Collection entries:

----

-- ==== Sys2Proof/Machine/Match.lean ====
section
/-! DEFINITION. Machine/Match.lean: the match unit: rule memory, rule commands, searches, scrubbing and cascades (R268 to
R296). -/
namespace Sys2Proof.Machine

/-- Source ID of the match unit (R39). -/
def sidMatch : SrcId := 0x1300

/-! ### Slots and classes (R270) -/

def slotHdr (b : List Byte) : Nat := leAt b 0 8
def slotState (b : List Byte) (i : Nat) : Nat := leAt b (8 + 4 * i) 4
def slotPrio (b : List Byte) : Nat := bitsN (slotHdr b) 15 0
def slotRule (b : List Byte) : Nat := bitsN (slotHdr b) 47 16
def slotValid (b : List Byte) : Bool := (slotHdr b).testBit 48
def slotHead (b : List Byte) : Bool := (slotHdr b).testBit 49
def slotChain (b : List Byte) : Bool := (slotHdr b).testBit 50
def slotAnchorS (b : List Byte) : Bool := (slotHdr b).testBit 51
def slotAnchorE (b : List Byte) : Bool := (slotHdr b).testBit 52
def stClass (w : Nat) : Nat := bitsN w 11 0
def stFollow (w : Nat) : Nat := bitsN w 27 12
def stEntry (w : Nat) : Bool := w.testBit 28
def stAccept (w : Nat) : Bool := w.testBit 29
def stExit (w : Nat) : Bool := w.testBit 30
def stUsed (w : Nat) : Bool := w.testBit 31

/-- A slot and a class of rule memory. -/
def State.slot (s : State) (i : Nat) : List Byte := (mfind s.mt.slots i).getD (zeros 72)
def State.cls (s : State) (i : Nat) : List Byte := (mfind s.mt.classes i).getD (zeros 32)

/-- The 16-bit mask of the states that satisfy a test. -/
def stateMask (b : List Byte) (f : Nat → Bool) : Nat :=
  (List.range 16).foldl (fun m i => if f (slotState b i) then m + 2 ^ i else m) 0

/-! ### Rule sets (R272, R273) -/

def State.setBase (s : State) (k : Nat) : Nat := s.rd (F_MATCH_SET_LOC_BASE k)
def State.setCount (s : State) (k : Nat) : Nat := s.rd (F_MATCH_SET_LOC_COUNT k)
def State.setClass (s : State) (k : Nat) : Nat := s.rd (F_MATCH_SET_LOC_CLASS_BASE k)
def State.setClasses (s : State) (k : Nat) : Nat := s.rd (F_MATCH_SET_LOC_CLASS_COUNT k)

/-- Is a slot index in set `k`. -/
def State.inSet (s : State) (k i : Nat) : Bool := decide (s.setBase k ≤ i ∧ i < s.setBase k + s.setCount k)

/-- The valid slots of set `k`, ascending: index and image. -/
def State.setSlots (s : State) (k : Nat) : List (Nat × List Byte) :=
  s.mt.slots.filter (fun e => s.inSet k e.1 && slotValid e.2)

/-- Is set `k` enabled and owned by partition `p` (R272). -/
def State.setOk (s : State) (k : Nat) (p : BitVec 4) : Bool :=
  s.on (F_MATCH_SET_CFG_EN k) && s.rd (F_MATCH_SET_CFG_PART k) == p.toNat

/-! ### Shadow copy (R287) -/

def State.shadow (s : State) : Nat := s.rd F_MATCH_SHADOW_BASE
/-- DRAM offsets of the shadow of a slot and of a class. -/
def State.slotShadow (s : State) (i : Nat) : Nat := s.shadow + 128 * i
def State.clsShadow (s : State) (i : Nat) : Nat := s.shadow + 0x1000000 + 32 * i

/-- Write a slot of rule memory: an image of zeros is not listed. -/
def State.putSlot (s : State) (i : Nat) (b : List Byte) : State :=
  { s with mt := { s.mt with slots := if ofLE b = 0 then merase s.mt.slots i else mput s.mt.slots i b } }
/-- Write a class: an empty one is not listed. -/
def State.putCls (s : State) (i : Nat) (b : List Byte) : State :=
  { s with mt := { s.mt with classes := if ofLE b = 0 then merase s.mt.classes i else mput s.mt.classes i b } }

/-- Write a slot and its shadow together (R279, R287). -/
def State.writeSlot (s : State) (i : Nat) (b : List Byte) (poison : Bool) : State :=
  (s.putSlot i b).homeStore s.dev sidMatch 0 (s.slotShadow i) (padTo 128 b) poison
/-- Write a class and its shadow together. -/
def State.writeCls (s : State) (i : Nat) (b : List Byte) (poison : Bool) : State :=
  (s.putCls i b).homeStore s.dev sidMatch 0 (s.clsShadow i) b poison

/-! ### Events and suppression (R288, R289) -/

/-- Post an event of the match unit (R289). -/
def State.matchEvent (s : State) (kind set index sub : Nat) (w : Nat) : State :=
  if s.on F_MATCH_EVT_EN then
    s.postEvent (s.rd F_MATCH_EVT_QUEUE) (leBytes 8 (kind + set * 16 + index * 1024 + sub * 2 ^ 27) ++ leBytes 8 w
      ++ leBytes 8 s.tick.num ++ zeros 8)
  else s

/-- The set whose range holds a slot or class, if one does. -/
def State.setOf (s : State) (cls : Bool) (i : Nat) : Option Nat :=
  (List.range 64).find? (fun k => s.on (F_MATCH_SET_CFG_EN k) &&
    (if cls then decide (s.setClass k ≤ i ∧ i < s.setClass k + s.setClasses k) else s.inSet k i))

----

The problem:
Take the lines above from the one containing "def stClass (w : Nat) : Nat := bitsN w 11 0" down to the one containing "s.mt with classes", and transcribe them exactly, both ends included.

Task answer:
def stClass (w : Nat) : Nat := bitsN w 11 0
def stFollow (w : Nat) : Nat := bitsN w 27 12
def stEntry (w : Nat) : Bool := w.testBit 28
def stAccept (w : Nat) : Bool := w.testBit 29
def stExit (w : Nat) : Bool := w.testBit 30
def stUsed (w : Nat) : Bool := w.testBit 31

/-- A slot and a class of rule memory. -/
def State.slot (s : State) (i : Nat) : List Byte := (mfind s.mt.slots i).getD (zeros 72)
def State.cls (s : State) (i : Nat) : List Byte := (mfind s.mt.classes i).getD (zeros 32)

/-- The 16-bit mask of the states that satisfy a test. -/
def stateMask (b : List Byte) (f : Nat → Bool) : Nat :=
  (List.range 16).foldl (fun m i => if f (slotState b i) then m + 2 ^ i else m) 0

/-! ### Rule sets (R272, R273) -/

def State.setBase (s : State) (k : Nat) : Nat := s.rd (F_MATCH_SET_LOC_BASE k)
def State.setCount (s : State) (k : Nat) : Nat := s.rd (F_MATCH_SET_LOC_COUNT k)
def State.setClass (s : State) (k : Nat) : Nat := s.rd (F_MATCH_SET_LOC_CLASS_BASE k)
def State.setClasses (s : State) (k : Nat) : Nat := s.rd (F_MATCH_SET_LOC_CLASS_COUNT k)

/-- Is a slot index in set `k`. -/
def State.inSet (s : State) (k i : Nat) : Bool := decide (s.setBase k ≤ i ∧ i < s.setBase k + s.setCount k)

/-- The valid slots of set `k`, ascending: index and image. -/
def State.setSlots (s : State) (k : Nat) : List (Nat × List Byte) :=
  s.mt.slots.filter (fun e => s.inSet k e.1 && slotValid e.2)

/-- Is set `k` enabled and owned by partition `p` (R272). -/
def State.setOk (s : State) (k : Nat) (p : BitVec 4) : Bool :=
  s.on (F_MATCH_SET_CFG_EN k) && s.rd (F_MATCH_SET_CFG_PART k) == p.toNat

/-! ### Shadow copy (R287) -/

def State.shadow (s : State) : Nat := s.rd F_MATCH_SHADOW_BASE
/-- DRAM offsets of the shadow of a slot and of a class. -/
def State.slotShadow (s : State) (i : Nat) : Nat := s.shadow + 128 * i
def State.clsShadow (s : State) (i : Nat) : Nat := s.shadow + 0x1000000 + 32 * i

/-- Write a slot of rule memory: an image of zeros is not listed. -/
def State.putSlot (s : State) (i : Nat) (b : List Byte) : State :=
  { s with mt := { s.mt with slots := if ofLE b = 0 then merase s.mt.slots i else mput s.mt.slots i b } }
/-- Write a class: an empty one is not listed. -/
def State.putCls (s : State) (i : Nat) (b : List Byte) : State :=
  { s with mt := { s.mt with classes := if ofLE b = 0 then merase s.mt.classes i else mput s.mt.classes i b } }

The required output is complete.